- Frame from the film
- Directed by: Gareth Gundrey
- Written by: Desmond Carter Gareth Gundrey
- Produced by: Michael Balcon
- Starring: Lillian Hall-Davis Roy Royston Constance Carpenter
- Music by: Louis Levy
- Production company: Gainsborough Pictures
- Distributed by: Ideal Films
- Release date: 11 March 1930;
- Running time: 94 minutes
- Country: United Kingdom
- Language: English

= Just for a Song =

1930 film

Just for a Song is a 1930 British musical film directed by Gareth Gundrey and starring Lillian Hall-Davis, Roy Royston and Constance Carpenter. It was made at Islington Studios.

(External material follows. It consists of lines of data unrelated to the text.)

@[simp] theorem resumeMotion_keeps (c : HaltCause) (s : State) :
    (resumeMotion c s).now = s.now ∧ (resumeMotion c s).choices = s.choices ∧ (resumeMotion c s).pending = s.pending
    ∧ (resumeMotion c s).docs = s.docs ∧ (resumeMotion c s).store = s.store
    ∧ (resumeMotion c s).comp.layouts = s.comp.layouts ∧ (resumeMotion c s).comp.nextLayout = s.comp.nextLayout
    ∧ (resumeMotion c s).comp.group = s.comp.group ∧ (resumeMotion c s).comp.pauseLimit = s.comp.pauseLimit
    ∧ (resumeMotion c s).comp.completionLimit = s.comp.completionLimit
    ∧ (resumeMotion c s).comp.ageLimit = s.comp.ageLimit ∧ (resumeMotion c s).comp.starveClose = s.comp.starveClose
    ∧ (resumeMotion c s).comp.cell = s.comp.cell ∧ (resumeMotion c s).dose.gain = s.dose.gain
    ∧ (resumeMotion c s).dose.dotTime = s.dose.dotTime ∧ (resumeMotion c s).dose.response = s.dose.response
    ∧ (resumeMotion c s).dose.frame = s.dose.frame ∧ (resumeMotion c s).writer.site = s.writer.site
    ∧ (resumeMotion c s).beam.state = s.beam.state ∧ (resumeMotion c s).beam.floorIndex = s.beam.floorIndex
    ∧ (resumeMotion c s).beam.drift = s.beam.drift ∧ (resumeMotion c s).film.film = s.film.film
    ∧ (resumeMotion c s).film.lot = s.film.lot ∧ (resumeMotion c s).film.factor = s.film.factor
    ∧ (resumeMotion c s).index.ring = s.index.ring ∧ (resumeMotion c s).index.template = s.index.template := by
  simp [resumeMotion]

@[simp] theorem resumeMotion_ports (c : HaltCause) (s : State) (q : Port) :
    ((resumeMotion c s).ports.get q).cls = (s.ports.get q).cls
    ∧ ((resumeMotion c s).ports.get q).up = (s.ports.get q).up := by
  simp [resumeMotion]

@[simp] theorem resumeHead_keeps (p : Port) (tag : Nat) (s : State) :
    (resumeHead p tag s).now = s.now ∧ (resumeHead p tag s).choices = s.choices
    ∧ (resumeHead p tag s).pending = s.pending ∧ (resumeHead p tag s).docs = s.docs
    ∧ (resumeHead p tag s).store = s.store ∧ (resumeHead p tag s).comp.layouts = s.comp.layouts
    ∧ (resumeHead p tag s).comp.nextLayout = s.comp.nextLayout ∧ (resumeHead p tag s).comp.group = s.comp.group
    ∧ (resumeHead p tag s).comp.pauseLimit = s.comp.pauseLimit
    ∧ (resumeHead p tag s).comp.completionLimit = s.comp.completionLimit
    ∧ (resumeHead p tag s).comp.ageLimit = s.comp.ageLimit
    ∧ (resumeHead p tag s).comp.starveClose = s.comp.starveClose ∧ (resumeHead p tag s).comp.cell = s.comp.cell
    ∧ (resumeHead p tag s).dose.gain = s.dose.gain ∧ (resumeHead p tag s).dose.dotTime = s.dose.dotTime
    ∧ (resumeHead p tag s).dose.response = s.dose.response ∧ (resumeHead p tag s).dose.frame = s.dose.frame
    ∧ (resumeHead p tag s).writer.site = s.writer.site ∧ (resumeHead p tag s).beam.state = s.beam.state
    ∧ (resumeHead p tag s).beam.floorIndex = s.beam.floorIndex ∧ (resumeHead p tag s).beam.drift = s.beam.drift
    ∧ (resumeHead p tag s).film.film = s.film.film ∧ (resumeHead p tag s).film.lot = s.film.lot
    ∧ (resumeHead p tag s).film.factor = s.film.factor ∧ (resumeHead p tag s).index.ring = s.index.ring
    ∧ (resumeHead p tag s).index.template = s.index.template := by
  simp only [resumeHead]
  (repeat' split) <;> simp

@[simp] theorem resumeHead_ports (p : Port) (tag : Nat) (s : State) (q : Port) :
    ((resumeHead p tag s).ports.get q).cls = (s.ports.get q).cls
    ∧ ((resumeHead p tag s).ports.get q).up = (s.ports.get q).up := by
  simp only [resumeHead]
  (repeat' split) <;> simp

@[simp] theorem undoMark_keeps (s : State) (a : FrameRec) :
    (undoMark s a).now = s.now
    ∧ (undoMark s a).choices = s.choices
    ∧ (undoMark s a).pending = s.pending
    ∧ (undoMark s a).ports = s.ports
    ∧ (undoMark s a).docs.queues = s.docs.queues
    ∧ (undoMark s a).store = s.store
    ∧ (undoMark s a).comp = s.comp
    ∧ (undoMark s a).dose = s.dose
    ∧ (undoMark s a).writer = s.writer
    ∧ (undoMark s a).beam = s.beam
    ∧ (undoMark s a).film = s.film
    ∧ (undoMark s a).index = s.index := by
  simp only [undoMark]
  (repeat' split) <;> simp

@[simp] theorem undoMarks_keeps (l : List FrameRec) (s : State) :
    (l.foldl undoMark s).now = s.now
    ∧ (l.foldl undoMark s).choices = s.choices
    ∧ (l.foldl undoMark s).pending = s.pending
    ∧ (l.foldl undoMark s).ports = s.ports
    ∧ (l.foldl undoMark s).docs.queues = s.docs.queues
    ∧ (l.foldl undoMark s).store = s.store
    ∧ (l.foldl undoMark s).comp = s.comp
    ∧ (l.foldl undoMark s).dose = s.dose
    ∧ (l.foldl undoMark s).writer = s.writer
    ∧ (l.foldl undoMark s).beam = s.beam
    ∧ (l.foldl undoMark s).film = s.film
    ∧ (l.foldl undoMark s).index = s.index := by
  induction l generalizing s with
  | nil => simp
  | cons a l ih => simp [ih]

@[simp] theorem undoOutcomes_keeps (frames : List FrameRec) (s : State) :
    (undoOutcomes frames s).now = s.now ∧ (undoOutcomes frames s).choices = s.choices
    ∧ (undoOutcomes frames s).pending = s.pending ∧ (undoOutcomes frames s).ports = s.ports
    ∧ (undoOutcomes frames s).docs.queues = s.docs.queues ∧ (undoOutcomes frames s).store = s.store
    ∧ (undoOutcomes frames s).comp = s.comp ∧ (undoOutcomes frames s).dose = s.dose
    ∧ (undoOutcomes frames s).writer = s.writer ∧ (undoOutcomes frames s).beam = s.beam
    ∧ (undoOutcomes frames s).film = s.film ∧ (undoOutcomes frames s).index = s.index :=
  undoMarks_keeps _ s

@[simp] theorem unplaceDocs_keeps (l : List Entry) (s : State) :
    (l.foldl (fun s e => modDoc e.doc (Doc.unplace e.pageCount) s) s).now = s.now
    ∧ (l.foldl (fun s e => modDoc e.doc (Doc.unplace e.pageCount) s) s).choices = s.choices
    ∧ (l.foldl (fun s e => modDoc e.doc (Doc.unplace e.pageCount) s) s).pending = s.pending
    ∧ (l.foldl (fun s e => modDoc e.doc (Doc.unplace e.pageCount) s) s).ports = s.ports
    ∧ (l.foldl (fun s e => modDoc e.doc (Doc.unplace e.pageCount) s) s).docs.queues = s.docs.queues
    ∧ (l.foldl (fun s e => modDoc e.doc (Doc.unplace e.pageCount) s) s).store = s.store
    ∧ (l.foldl (fun s e => modDoc e.doc (Doc.unplace e.pageCount) s) s).comp = s.comp
    ∧ (l.foldl (fun s e => modDoc e.doc (Doc.unplace e.pageCount) s) s).dose = s.dose
    ∧ (l.foldl (fun s e => modDoc e.doc (Doc.unplace e.pageCount) s) s).writer = s.writer
    ∧ (l.foldl (fun s e => modDoc e.doc (Doc.unplace e.pageCount) s) s).beam = s.beam
    ∧ (l.foldl (fun s e => modDoc e.doc (Doc.unplace e.pageCount) s) s).film = s.film
    ∧ (l.foldl (fun s e => modDoc e.doc (Doc.unplace e.pageCount) s) s).index = s.index := by
  induction l generalizing s with
  | nil => simp
  | cons a l ih =>
    simp only [List.foldl_cons, ih]
    simp

@[simp] theorem undoDocs_keeps (r : SheetRec) (s : State) :
    (undoDocs r s).now = s.now ∧ (undoDocs r s).choices = s.choices ∧ (undoDocs r s).pending = s.pending
    ∧ (undoDocs r s).ports = s.ports ∧ (undoDocs r s).docs.queues = s.docs.queues ∧ (undoDocs r s).store = s.store
    ∧ (undoDocs r s).comp = s.comp ∧ (undoDocs r s).dose = s.dose ∧ (undoDocs r s).writer = s.writer
    ∧ (undoDocs r s).beam = s.beam ∧ (undoDocs r s).film = s.film ∧ (undoDocs r s).index = s.index := by
  simp [undoDocs]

Some singing and dancing sequences were photographed in an early colour process, believed to be Pathécolor.
== Preservation status ==
The British Film Institute National Archive holds no ephemera, stills or film or video materials.

== Plot ==
Jack and ans his girlfriend Jill are two young variety artistes who get a theatre booking via their agent, Moss. Craddock, the booking manager, falls for Jill, and succeeds in splitting her and Jack up by bringing in singer Norma Wentworth. But Moss reunites the couple.

== Cast ==
- Lillian Hall-Davis as Norma Wentworth
- Roy Royston as Jack
- Constance Carpenter as Jill
- Cyril Ritchard as Craddock
- Nick Adams as agent
- Syd Crossley as Stage Manager
- Dick Henderson
- Albert Rebla
- Syd Seymour and His Mad Hatters as themselves

== Reception ==
Film Weekly wrote: "A British backstage film with, a few good moments. Fair."

Kine Weekly wrote: "A British drama of vaudeville life which develops on familiar American lines. The individual characterisation is exceptionally good, and a realistic atmosphere prevails. ... Lillian Davies gives rather a hard portrayal as Norma, but sings with good effect, and Constance Carpenter and Roy Royston make a satisfactory pair of lovers as Jack aud Jill. Cyril Ritchard and Nick Adams, however, easily steal the honours as Craddock and Moss respectively. V. Gareth Gundrey has unfolded the obvious story clearly, and receives considerable help from a cast of versatile and popular English artistes, but has not succeeded in introducing any originality into the proceedings apart from the main plot, there is a pleasing love interest, plenty of humour and a number of tuneful melodies. Technically, the production is unpretentious, and is not helped by the colour sequences, which are crude and obviously hand tinted."